Stored data entries:
============

-- ==== Sys2Proof/Machine/V29.lean ====
section
/-! DEFINITION. The v29 rules (45_v29.md): the member's first step, the table header, and the LZ tokens. -/

namespace Sys2Proof.Machine

/-- R285 and R286 `ReadTables3()`. -/
def readTables3 (t : TableDesc5) (s : State) : Except ErrCode State := do
  let s1 := readPl4e t.pre s
  let bd ← buildTable (lensSlice s1.desc.lens 0 20)
  let s2 ← readLens5 404 s.v29.oldLens t.lens { s1 with v29.bd := bd }
  let ld ← buildTable (lensSlice s2.desc.lens 0 299)
  let dd ← buildTable (lensSlice s2.desc.lens 299 60)
  let ldd ← buildTable (lensSlice s2.desc.lens 359 17)
  let rd ← buildTable (lensSlice s2.desc.lens 376 28)
  .ok (closeDesc { s2 with
    v29.ld := ld, v29.dd := dd, v29.ldd := ldd, v29.rd := rd, v29.tablesRead := true
    v29.oldLens := lensSlice s2.desc.lens 0 404 })

/-- R283, the start of an LZ table read: the block type, the low-distance state, and the old lengths when
the keep bit is 0. -/
def startTables3 (keep : Bool) (s : State) : State :=
  { s with
    v29.blockType := .lz
    v29.prevLowDist := 0
    v29.lowDistRep := 0
    v29.oldLens := if keep then s.v29.oldLens else List.replicate 404 0 }

/-- R284 `PpmBlockStart()`, with the coder's answer. -/
def ppmBlockStart (ok : Bool) (esc : Byte) (s : State) : Except ErrCode State :=
  if ok then .ok { s with v29.blockType := .ppm, v29.ppmEsc := esc } else .error .e6

/-- R294, the low part of a v29 distance: what it adds, and the low-distance state after it. -/
def lowDistance3 (d : DistField) (s : State) : Nat × State :=
  if splitsLow3 d.slot then
    if s.v29.lowDistRep ≠ 0 then
      (s.v29.prevLowDist.toNat, { s with v29.lowDistRep := s.v29.lowDistRep - 1 })
    else if d.low.getD 0 = 16 then
      (s.v29.prevLowDist.toNat, { s with v29.lowDistRep := 15 })
    else (d.low.getD 0, { s with v29.prevLowDist := BitVec.ofNat 4 (d.low.getD 0) })
  else (0, s)

/-- The descriptor of a VM-code token (R73, R289, R300). -/
def vmCodeDesc (v : VmCode) (source : BlockType) (s : State) : FilterDesc :=
  .v29VmCode v.first v.code s.wrAbs source

/-- R289 and R300: E5 on the illegal length 0, else the descriptor is emitted. -/
def emitVmCode (v : VmCode) (source : BlockType) (s : State) : Except ErrCode State :=
  if vmLength v.first v.ext = 0 then .error .e5 else emitFilter (vmCodeDesc v source s) s

/-! ### The meanings -/

/-- V29_INIT (R282). -/
def execV29Init (s : State) : Host.Outcome State Fault Refusal :=
  .next (setPhase (if s.cfgSolid && s.v29.tablesRead then .token else .tables) s)

/-- V29_TABLES (R283). -/
def execV29Tables (h : V29Header) (s : State) : Host.Outcome State Fault Refusal :=
  outcome s (do
    let t ← match h with
      | .ppm ok esc => ppmBlockStart ok esc s
      | .lz keep d => readTables3 d (startTables3 keep s)
    .ok (setPhase .token t))

/-- V29_LIT (R287). -/
def execV29Lit (b : Byte) (s : State) : Host.Outcome State Fault Refusal := .next (putByte b s)

/-- V29_EOB (R288). -/
def execV29Eob (e : EobForm) (s : State) : Host.Outcome State Fault Refusal :=
  match e with
  | .newTables => .next (setPhase .tables { s with v29.tablesRead := false })
  | .endMember t => .next (endMember { s with v29.tablesRead := !t })

/-- V29_VMCODE (R289). -/
def execV29VmCode (v : VmCode) (s : State) : Host.Outcome State Fault Refusal :=
  outcome s (emitVmCode v .lz s)

/-- V29_REP_LAST (R290). -/
def execV29RepLast (s : State) : Host.Outcome State Fault Refusal := .next (copyLast s)

/-- V29_REP_OLD (R291). -/
def execV29RepOld (i : Fin 4) (slot extra : Nat) (s : State) : Host.Outcome State Fault Refusal :=
  .next (copyNew (repeatLength slot extra) (s.oldDist.get i) (cacheRotate i s))

/-- V29_SHORT (R292). -/
def execV29Short (n : Fin 8) (extra : Nat) (s : State) : Host.Outcome State Fault Refusal :=
  let dist := BitVec.ofNat 64 (shortDistance n.val extra)
  .next (copyNew 2 dist (cacheInsert dist s))

/-- V29_MATCH (R293, R294, R295). -/
def execV29Match (slot extra : Nat) (d : DistField) (s : State) : Host.Outcome State Fault Refusal :=
  let low := lowDistance3 d s
  let dist := rawDistance3 d + low.1
  .next (copyNew (matchLength slot extra + bonus3 dist) (BitVec.ofNat 64 dist)
    (cacheInsert (BitVec.ofNat 64 dist) low.2))

end Sys2Proof.Machine
end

============

• WORK REQUIRED
Reply with an exact copy of the lines running from the one containing "V29_EOB (R288). -/" through the end of the entries above, both ends included.

• REPLY
/-- V29_EOB (R288). -/
def execV29Eob (e : EobForm) (s : State) : Host.Outcome State Fault Refusal :=
  match e with
  | .newTables => .next (setPhase .tables { s with v29.tablesRead := false })
  | .endMember t => .next (endMember { s with v29.tablesRead := !t })

/-- V29_VMCODE (R289). -/
def execV29VmCode (v : VmCode) (s : State) : Host.Outcome State Fault Refusal :=
  outcome s (emitVmCode v .lz s)

/-- V29_REP_LAST (R290). -/
def execV29RepLast (s : State) : Host.Outcome State Fault Refusal := .next (copyLast s)

/-- V29_REP_OLD (R291). -/
def execV29RepOld (i : Fin 4) (slot extra : Nat) (s : State) : Host.Outcome State Fault Refusal :=
  .next (copyNew (repeatLength slot extra) (s.oldDist.get i) (cacheRotate i s))

/-- V29_SHORT (R292). -/
def execV29Short (n : Fin 8) (extra : Nat) (s : State) : Host.Outcome State Fault Refusal :=
  let dist := BitVec.ofNat 64 (shortDistance n.val extra)
  .next (copyNew 2 dist (cacheInsert dist s))

/-- V29_MATCH (R293, R294, R295). -/
def execV29Match (slot extra : Nat) (d : DistField) (s : State) : Host.Outcome State Fault Refusal :=
  let low := lowDistance3 d s
  let dist := rawDistance3 d + low.1
  .next (copyNew (matchLength slot extra + bonus3 dist) (BitVec.ofNat 64 dist)
    (cacheInsert (BitVec.ofNat 64 dist) low.2))

end Sys2Proof.Machine
end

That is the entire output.